Lo yuan, la valuta cinese, si è ulteriormente indebolita all'apertura dei mercati asiatici, dopo la svalutazione-record di martedì. La banca centrale cinese, la People's Bank of China, ha infatti "limato" ulteriormente il valore di riferimento dello yuan, abbassandolo di un ulteriore 1,62% dopo il taglio di martedì che è stato dell'1,9%.
A risentire della svalutazione sono soprattutto i prezzi delle materie prime: petrolio e minerali fino a ora inghiottiti in maniera crescente dalla "fabbrica del mondo" ma in alto alla catena soffrono sui mercati occidentali i produttori dei beni di lusso richiesti dalla nuova oligarchia cinese: auto, moda e gioielli.
La mossa inoltre rischia di far scattare una "guerra di valute" fino a ora limitata a una guerriglia che ha visto scendere anche le monete di Australia, Sud Corea e Singapore.
Fmi: "Bene nuovo meccanismo per cambio" - L'Fmi però ha accolto con favore la scelta della Banca Centrale cinese di determinare il tasso di cambio con un nuovo "meccanismo" che permetterà al mercato "un ruolo maggiore". Lo ha affermato un portavoce del Fondo. Secondo l'Fmi, inoltre, una maggiore flessibilità nei tassi consentirà a Pechino una rapida "integrazione nei mercati finanziari globali".
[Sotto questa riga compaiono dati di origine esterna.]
theorem swr_waits (ready : s.Ready g [swrPos a] c) (waits : s.fstatWaits c w = true) :
    exec (.swr g a w) s = .next { s.issued with held := .scoreboard } := by
  change execSwr g a w s = _
  unfold execSwr
  change s.issue 12 g [swrPos a] _ = _
  rw [issue_ready ready]
  change Host.Outcome.next ((if s.fstatWaits c w then Done.unready else _).state s.issued c.ref 12) = _
  rw [waits]
  rfl

/-- A write that succeeds in every thread is made thread by thread. -/
theorem swr_goes (ready : s.Ready g [swrPos a] c) (free : s.fstatWaits c w = false) {h : State → Nat → State}
    (writes : ∀ u : State, ∀ i ∈ c.on, u.writeRef c w i (c.raw i (swrPos a)) = some (h u i)) :
    Goes (.swr g a w) s c 12 (c.on.foldl h s.issued) := by
  rw [Goes, exec_swr ready free, foldlM_eq_some writes]
  rfl

/-- A write that no thread may make takes ILLOPND. -/
theorem swr_traps (ready : s.Ready g [swrPos a] c) (free : s.fstatWaits c w = false)
    (refused : ∀ i, s.issued.writeRef c w i (c.raw i (swrPos a)) = none) : Traps (.swr g a w) s c 0x02#8 0 := by
  obtain ⟨i, r, on⟩ := List.exists_cons_of_ne_nil (ready_checks ready.2).1
  rw [Traps, exec_swr ready free, on, List.foldlM_cons, refused]
  rfl

/-- The word that the last thread writes stands, where each write overwrites the one before. -/
theorem swr_last (ready : s.Ready g [swrPos a] c) (free : s.fstatWaits c w = false) {h : Nat → State → State}
    (writes : ∀ (u : State) i, u.writeRef c w i (c.raw i (swrPos a)) = some (h (c.raw i (swrPos a)) u)) (last : ∀ u x y, h y (h x u) = h y u) :
    Goes (.swr g a w) s c 12 (h (c.raw (c.on.getLastD 0) (swrPos a)) s.issued) := by
  have goes := swr_goes ready free fun u i _ => writes u i
  obtain ⟨i, r, on⟩ := List.exists_cons_of_ne_nil (ready_checks ready.2).1
  rw [on] at goes ⊢
  rwa [foldl_last (fun u x y => last u _ _)] at goes

end

/-- Whether a number of a die's control space is assigned does not hang on the state. -/
theorem readDieWord_isSome (s t : State) (d n : Nat) : (s.readDieWord d n).isSome = (t.readDieWord d n).isSome := by
  simp only [State.readDieWord, apply_ite Option.isSome, Option.isSome_some]

/-- Whether a number of the package's control space is assigned does not hang on the state. -/
theorem readPackageWord_isSome (s t : State) (n : Nat) : (s.readPackageWord n).isSome = (t.readPackageWord n).isSome := by
  simp only [State.readPackageWord, apply_ite Option.isSome, Option.isSome_some, readDieWord_isSome s t]

theorem Tbl.put_put {α : Type} (k : Nat) (u v : α) (t : Tbl α) : Tbl.put k v (Tbl.put k u t) = Tbl.put k v t := by
  induction t with
  | nil => simp [Tbl.put]
  | cons p r ih =>
    obtain ⟨j, x⟩ := p
    simp only [Tbl.put]
    split
    · simp [Tbl.put]
    · split
      · simp [Tbl.put]
      · simp [Tbl.put, *]

theorem updWarp_id (s : State) (t w : Nat) : s.updWarp t w (fun x => x) = s := by
  have same (l : Tbl Warp) (k : Nat) : Tbl.alter k (fun x => x) l = l := by
    induction l with
    | nil => rfl
    | cons p r ih => simp [Tbl.alter, ih]
  rw [State.updWarp, same]

theorem modAt_of_le {α : Type} {i : Nat} (f : α → α) {l : List α} (beyond : l.length ≤ i) : modAt i f l = l := by
  induction l generalizing i with
  | nil => simp [modAt]
  | cons x r ih =>
    cases i with
    | zero => simp at beyond
    | succ i => simp [modAt, ih (Nat.le_of_succ_le_succ beyond)]

/-- SWR of %fctl or %fstat changes the guarded threads of its warp, each by its own source. -/
theorem foldl_updThread {c : Ctx} {s : State} (here : s.warp? c.ref.team c.ref.warp = some c.warp) (f : Nat → Thread → Thread) (l : List Nat) :
    l.foldl (fun u i => u.updThread c.ref.team c.ref.warp i (f i)) s
      = s.updWarp c.ref.team c.ref.warp (fun _ => c.warp.updEach id f l) := by
  have fold (l : List Nat) (s : State) : l.foldl (fun u i => u.updThread c.ref.team c.ref.warp i (f i)) s
      = s.updWarp c.ref.team c.ref.warp (fun w => w.updEach id f l) := by
    induction l generalizing s with
    | nil => exact (updWarp_id ..).symm
    | cons i r ih => rw [List.foldl_cons, ih]; exact updWarp_updWarp ..
  rw [fold, updWarp_at _ _ _ _ here]

theorem thread_updEach_nat (f : Nat → Thread → Thread) {l : List Nat} (distinct : l.Nodup) (w : Warp) (i : Nat) :
    (w.updEach id f l).thread i = if i ∈ l ∧ i < w.threads.length then f i (w.thread i) else w.thread i := by
  induction l generalizing w with
  | nil => simp [Warp.updEach]
  | cons j r ih =>
    obtain ⟨first, distinct⟩ := List.nodup_cons.mp distinct
    change ((w.updThread j (f j)).updEach id f r).thread i = _
    have length : (w.updThread j (f j)).threads.length = w.threads.length := length_modAt _ _ _
    rw [ih distinct, length]
    by_cases there : j < w.threads.length
    · rw [thread_updThread _ _ there]
      by_cases same : i = j
      · subst i; simp [first, there]
      · simp [same]
    · have same : w.updThread j (f j) = w := by rw [Warp.updThread, modAt_of_le _ (Nat.le_of_not_lt there)]
      have other : i < w.threads.length → i ≠ j := fun h e => there (e ▸ h)
      rw [same]
      by_cases inside : i < w.threads.length
      · simp [inside, other inside]
      · simp [inside]

/-! ### What a reference names (R375) -/

section
variable {s : State} {c : Ctx} {w : WordRef}

theorem fstatWaits_of_clear (clear : w.space = .special → w.num.toNat = 0x11 → ∀ i ∈ c.on, s.flagsPending c i = false) :
    s.fstatWaits c w = false := by
  by_cases special : w.space = .special
  · by_cases fstat : w.num.toNat = 0x11
    · have none_ : c.on.any (s.flagsPending c) = false := List.any_eq_false.mpr fun i hi => by simp [clear special fstat i hi]
      simp [State.fstatWaits, none_]
    · simp [State.fstatWaits, fstat]
  · simp [State.fstatWaits, special]

theorem fstatWaits_of_waits (special : w.space = .special) (fstat : w.num.toNat = 0x11) (pending : ∃ i ∈ c.on, s.flagsPending c i = true) :
    s.fstatWaits c w = true := by
  simpa [State.fstatWaits, special, fstat] using pending

theorem dieOf_here (h : w.die = 15#4 ∨ w.die.toNat < 9) (here : Nat) :
    WordRef.dieOf w here = some (if w.die = 15#4 then here else w.die.toNat) := by
  unfold WordRef.dieOf
  split
  · rfl
  · rename_i other
    rw [if_pos (h.resolve_left other)]

theorem dieOf_none (low : 9 ≤ w.die.toNat) (other : w.die ≠ 15#4) (here : Nat) : WordRef.dieOf w here = none := by
  unfold WordRef.dieOf
  rw [if_neg other, if_neg (by omega)]

theorem readRef_special (special : w.space = .special) (i : Nat) : s.readRef c w i = s.special c i w.num.toNat := by
  rw [State.readRef, special]

theorem readRef_package (package : w.space = .package) (i : Nat) :
    s.readRef c w i = (s.readPackageWord w.num.toNat).map BitVec.toNat := by
  rw [State.readRef, package]

theorem readRef_die (die : w.space = .die) (h : w.die = 15#4 ∨ w.die.toNat < 9) (i : Nat) :
    s.readRef c w i = (s.readDieWord (if w.die = 15#4 then c.team.die else w.die.toNat) w.num.toNat).map BitVec.toNat := by
  rw [State.readRef, die]
  simp only [dieOf_here h, Option.bind_some]

theorem special_unassigned {n : Nat}
    (unassigned : n ∉ [0, 1, 2, 3, 4, 5, 6, 7, 8, 9, 0xA, 0xB, 0xC, 0xD, 0x10, 0x11, 0x18, 0x19, 0x1A, 0x1B]) (i : Nat) :
    s.special c i n = none := by
  unfold State.special
  split
  case h_21 => rfl
  all_goals simp at unassigned

/-- The mailbox is not read (R377). -/
theorem readPackageWord_mailbox {n : Nat} (low : 0x50 ≤ n) (high : n < 0x60) : s.readPackageWord n = none := by
  interval_cases n <;> rfl

theorem readPackageWord_fault {n : Nat} (low : 0x4000 ≤ n) (high : n < 0x4000 + 16383) : s.readPackageWord n = some (s.word n) := by
  unfold State.readPackageWord entryCount
  simp only [Bool.or_eq_true, Bool.and_eq_true, decide_eq_true_eq]
  repeat rw [if_neg (by omega)]
  rw [if_pos ⟨low, high⟩]

theorem readDieWord_counter {d n : Nat} (low : 0x100 ≤ n) (high : n ≤ 0x108) : s.readDieWord d n = some (s.dieWord d n) := by
  simp [State.readDieWord, low, high]

end

/-! ### What one thread's write does (R376, R377) -/

section
variable {s : State} {c : Ctx} {w : WordRef}

theorem writeRef_special_refused (special : w.space = .special) (own : w.num.toNat ∉ [0x10, 0x11]) (tepc : w.num.toNat ≠ 0x1A) (i v : Nat) :
    s.writeRef c w i v = none := by
  simp only [List.mem_cons, List.not_mem_nil, or_false, not_or] at own
  simp [State.writeRef, special, own]

theorem writeRef_outside (outside : c.warp.handler = none) (who : w.space ≠ .special ∨ w.num.toNat = 0x1A) (i v : Nat) :
    s.writeRef c w i v = none := by
  cases space : w.space with
  | special => simp [State.writeRef, space, outside, who.resolve_left (not_not_intro space)]
  | die => cases die : WordRef.dieOf w c.team.die <;> simp [State.writeRef, space, outside, die]
  | package => simp [State.writeRef, space, outside]

theorem writeRef_tepc (special : w.space = .special) (tepc : w.num.toNat = 0x1A) (inside : c.warp.handler ≠ none) (i v : Nat) :
    s.writeRef c w i v = some (s.updWarp c.ref.team c.ref.warp (fun y => { y with tepc := BitVec.ofNat 32 v })) := by
  simp [State.writeRef, special, tepc, Option.isSome_iff_ne_none.mpr inside]

theorem writeRef_package (package : w.space = .package) (inside : c.warp.handler ≠ none)
    (assigned : (s.readPackageWord w.num.toNat).isSome = true ∨ isMailbox w.num.toNat = true) (i v : Nat) :
    s.writeRef c w i v = some (s.writePackageWord false w.num.toNat (BitVec.ofNat 64 v)) := by
  have known : ((s.readPackageWord w.num.toNat).isNone && !isMailbox w.num.toNat) = false := by
    rcases assigned with h | h <;> simp [← Option.not_isSome, h]
  simp [State.writeRef, package, Option.isNone_eq_false_iff.mpr (Option.isSome_iff_ne_none.mpr inside), known]

theorem writeRef_package_refused (package : w.space = .package) (unassigned : s.readPackageWord w.num.toNat = none)
    (mailbox : isMailbox w.num.toNat = false) (i v : Nat) : s.writeRef c w i v = none := by
  simp [State.writeRef, package, unassigned, mailbox]

theorem writeRef_die (die : w.space = .die) (reached : w.die = 15#4 ∨ w.die.toNat < 9) (inside : c.warp.handler ≠ none)
    (assigned : (s.readDieWord (if w.die = 15#4 then c.team.die else w.die.toNat) w.num.toNat).isSome = true) (i v : Nat) :
    s.writeRef c w i v
      = some (s.writeDieWord false (if w.die = 15#4 then c.team.die else w.die.toNat) w.num.toNat (BitVec.ofNat 64 v)) := by
  simp only [State.writeRef, die, dieOf_here reached, Option.isNone_eq_false_iff.mpr (Option.isSome_iff_ne_none.mpr inside),
    Option.isNone_eq_false_iff.mpr assigned, Bool.or_false, Bool.false_eq_true, if_false]

theorem writeRef_die_refused (die : w.space = .die) (reached : w.die = 15#4 ∨ w.die.toNat < 9)
    (unassigned : s.readDieWord (if w.die = 15#4 then c.team.die else w.die.toNat) w.num.toNat = none) (i v : Nat) :
    s.writeRef c w i v = none := by
  simp [State.writeRef, die, dieOf_here reached, unassigned]

theorem writePackageWord_plain {n : Nat} (plain : n = 0x20 ∨ n = 0x2100) (v : Word64) : s.writePackageWord false n v = s.setWord n v := by
  rcases plain with rfl | rfl <;> rfl

theorem readPackageWord_plain {n : Nat} (plain : n = 0x20 ∨ n = 0x2100) : (s.readPackageWord n).isSome = true := by
  rcases plain with rfl | rfl <;> rfl

/-- What SWR makes of a thread whose source is v. -/
def fieldWritten (n : Nat) (v : Nat) (th : Thread) : Thread :=
  if n = 0x10 then { th with fctl := BitVec.ofNat 32 v &&& 0x1F07#32 } else { th with fstat := BitVec.ofNat 32 v &&& 0x1F#32 }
Luglio, frenano industria e investimenti - Dall'economia cinese arrivano intanto nuovi segnali di rallentamento, con la produzione industriale che, secondo i dati dell'Ufficio di statistica, è cresciuta del 6% dopo il 6,8% di giugno e contro una stima degli analisti pari al 6,6%. Dall'inizio dell'anno gli investimenti in attività immobilizzate sono saliti dell'11,2%, il passo più lento dal 2000. Già da tempo in difficoltà l'export, mentre crescono i timori sulla effettiva possibilità di raggiungere una crescita del 7% nel 2015.